1.2.27 Competing Program ” has the meaning set forth in Section 14.2.1 (Acquired Programs).

1.2.28 Competitive Infringement ” has the meaning set forth in Section 12.4.1 (Notices).

1.2.29 Confidential Information ” means any and all confidential or proprietary information and data (including Alnylam Technology, Genzyme Technology and Joint Collaboration IP) and all other scientific, pre-clinical, clinical, regulatory, manufacturing, marketing, financial and commercial information or data, whether communicated in writing or orally or by any other method, which is or has been provided by one Party to the other Party in connection with this Agreement.  All Joint Collaboration IP and the terms of this Agreement are the Confidential Information of both Parties, subject to Section 9.1 (Nondisclosure Obligation).

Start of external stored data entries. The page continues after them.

-- ==== Sys2Proof/Machine/Halt.lean ====
section
/-! DEFINITION. The halt sentinel and the assembler's `nop` (spec/44_nop_halt.md). -/

namespace Sys2Proof.Machine

/-- R230: the all-zero word halts; pc, registers, HI, LO and memories unchanged. -/
def execHaltSentinel (s : State) : Host.Outcome State Fault Refusal := .next (halt s)

/-- R231 for any nop-code other than add, mult and mflo: with `FUNCT_NOP = 0` the word of `nop` is the sentinel; with another
nop-code it is an R-type word the engine does not dispatch (R93). It never only advances pc (conflict C5). -/
def nopUnder (nopCode : BitVec 6) (s : State) : State :=
  if encR 0#5 0#5 0#5 0#5 nopCode = 0#32 then halt s
  else raiseFault .illegalFunct (some (encR 0#5 0#5 0#5 0#5 nopCode)) s

/-- R231 `nop`, with this model's `FUNCT_NOP` (log 2). -/
def execNop (s : State) : Host.Outcome State Fault Refusal := .next (nopUnder functNop s)

end Sys2Proof.Machine
end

1.2.30 Control ”, “ Controls ” or “ Controlled by ” has the meaning set forth in the Master Agreement.

1.2.31 Cover ,” “ Covering ” or “ Covers ” has the meaning set forth in the Master Agreement.

1.2.32 Development ,” “ Developing ” or “ Develop ” has the meaning set forth in the Master Agreement.

1.2.33 Diligent Efforts ” means, [***].

1.2.34 Effective Date ” has the meaning provided in the Amendment No. 2.

1.2.35 EMA ” means the European Medicines Agency and any successor Governmental Authority having substantially the same function.

1.2.36 EU ” means the European Union, as its membership may be altered from time to time, and any successor thereto.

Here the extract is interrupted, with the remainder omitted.